### Description of the task
State the number of lines in the following data that contain the string "tier", and nothing else.

### Extracted material
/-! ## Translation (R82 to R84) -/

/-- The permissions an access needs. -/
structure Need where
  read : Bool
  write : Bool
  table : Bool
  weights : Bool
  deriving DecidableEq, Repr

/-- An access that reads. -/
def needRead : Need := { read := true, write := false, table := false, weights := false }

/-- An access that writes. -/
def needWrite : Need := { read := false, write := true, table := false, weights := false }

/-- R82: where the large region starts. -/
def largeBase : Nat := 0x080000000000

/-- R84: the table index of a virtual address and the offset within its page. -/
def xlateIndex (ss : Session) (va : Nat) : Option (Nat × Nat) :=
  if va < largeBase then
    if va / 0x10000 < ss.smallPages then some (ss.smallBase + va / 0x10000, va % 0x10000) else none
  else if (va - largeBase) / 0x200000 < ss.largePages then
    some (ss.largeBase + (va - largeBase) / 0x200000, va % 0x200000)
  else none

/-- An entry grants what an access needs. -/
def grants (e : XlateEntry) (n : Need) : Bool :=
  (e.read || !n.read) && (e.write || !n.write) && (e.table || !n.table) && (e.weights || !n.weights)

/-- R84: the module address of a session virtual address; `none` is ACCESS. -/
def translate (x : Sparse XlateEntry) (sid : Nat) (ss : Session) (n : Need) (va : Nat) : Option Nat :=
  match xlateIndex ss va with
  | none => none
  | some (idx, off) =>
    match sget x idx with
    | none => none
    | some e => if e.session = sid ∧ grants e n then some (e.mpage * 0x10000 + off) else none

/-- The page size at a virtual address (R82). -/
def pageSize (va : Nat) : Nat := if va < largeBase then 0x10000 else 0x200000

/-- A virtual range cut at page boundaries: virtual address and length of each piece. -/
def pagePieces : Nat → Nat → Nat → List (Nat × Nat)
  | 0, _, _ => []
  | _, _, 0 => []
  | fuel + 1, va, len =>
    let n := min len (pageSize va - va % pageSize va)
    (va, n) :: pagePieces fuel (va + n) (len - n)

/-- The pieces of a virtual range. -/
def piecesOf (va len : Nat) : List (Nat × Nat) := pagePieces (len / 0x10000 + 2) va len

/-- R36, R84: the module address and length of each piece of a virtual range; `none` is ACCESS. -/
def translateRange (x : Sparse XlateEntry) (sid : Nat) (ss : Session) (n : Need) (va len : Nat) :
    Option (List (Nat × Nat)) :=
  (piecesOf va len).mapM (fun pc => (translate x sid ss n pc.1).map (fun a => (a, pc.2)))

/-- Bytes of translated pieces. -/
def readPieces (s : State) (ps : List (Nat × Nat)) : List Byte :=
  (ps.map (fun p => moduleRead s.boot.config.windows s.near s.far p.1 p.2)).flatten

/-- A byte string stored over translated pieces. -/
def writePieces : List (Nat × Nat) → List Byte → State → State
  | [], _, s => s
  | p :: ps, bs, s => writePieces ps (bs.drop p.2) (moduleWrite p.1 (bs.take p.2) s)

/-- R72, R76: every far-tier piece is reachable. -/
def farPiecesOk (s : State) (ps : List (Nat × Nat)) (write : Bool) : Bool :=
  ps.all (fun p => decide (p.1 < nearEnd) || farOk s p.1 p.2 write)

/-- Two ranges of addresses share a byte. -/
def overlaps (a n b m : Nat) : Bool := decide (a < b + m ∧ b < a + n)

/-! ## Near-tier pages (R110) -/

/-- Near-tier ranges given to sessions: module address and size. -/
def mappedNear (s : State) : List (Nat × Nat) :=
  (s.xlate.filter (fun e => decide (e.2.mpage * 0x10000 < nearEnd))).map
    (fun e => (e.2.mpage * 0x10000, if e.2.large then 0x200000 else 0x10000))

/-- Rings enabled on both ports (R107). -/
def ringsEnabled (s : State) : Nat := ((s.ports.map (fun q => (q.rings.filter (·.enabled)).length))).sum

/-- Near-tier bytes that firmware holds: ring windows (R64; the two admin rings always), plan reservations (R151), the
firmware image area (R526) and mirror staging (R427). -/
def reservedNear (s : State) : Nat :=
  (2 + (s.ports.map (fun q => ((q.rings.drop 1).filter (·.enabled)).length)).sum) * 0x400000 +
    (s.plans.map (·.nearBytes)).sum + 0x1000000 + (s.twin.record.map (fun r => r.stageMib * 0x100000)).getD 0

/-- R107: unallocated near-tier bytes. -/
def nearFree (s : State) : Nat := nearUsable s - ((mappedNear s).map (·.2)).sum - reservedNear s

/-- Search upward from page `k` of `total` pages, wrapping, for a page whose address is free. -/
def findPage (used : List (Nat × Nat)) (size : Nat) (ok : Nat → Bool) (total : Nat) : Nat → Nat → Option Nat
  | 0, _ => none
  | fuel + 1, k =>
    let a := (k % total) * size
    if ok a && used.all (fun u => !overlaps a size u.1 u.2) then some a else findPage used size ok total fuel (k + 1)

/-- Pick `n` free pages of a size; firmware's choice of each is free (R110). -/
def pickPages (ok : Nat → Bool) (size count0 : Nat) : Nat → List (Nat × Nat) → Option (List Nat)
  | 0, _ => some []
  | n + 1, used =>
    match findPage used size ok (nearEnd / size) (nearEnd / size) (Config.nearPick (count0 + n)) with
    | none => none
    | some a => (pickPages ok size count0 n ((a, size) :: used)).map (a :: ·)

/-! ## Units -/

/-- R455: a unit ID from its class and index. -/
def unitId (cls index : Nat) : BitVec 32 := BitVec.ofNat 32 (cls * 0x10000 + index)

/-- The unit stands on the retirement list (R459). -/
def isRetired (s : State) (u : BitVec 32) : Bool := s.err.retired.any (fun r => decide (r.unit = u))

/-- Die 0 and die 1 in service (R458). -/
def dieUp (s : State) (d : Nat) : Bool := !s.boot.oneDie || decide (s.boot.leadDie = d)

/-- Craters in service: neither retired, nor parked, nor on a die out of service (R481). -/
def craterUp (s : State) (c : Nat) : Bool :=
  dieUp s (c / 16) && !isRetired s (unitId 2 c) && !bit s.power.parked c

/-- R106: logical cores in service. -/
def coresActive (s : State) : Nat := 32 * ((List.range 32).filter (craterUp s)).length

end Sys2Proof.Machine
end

### Written solution
5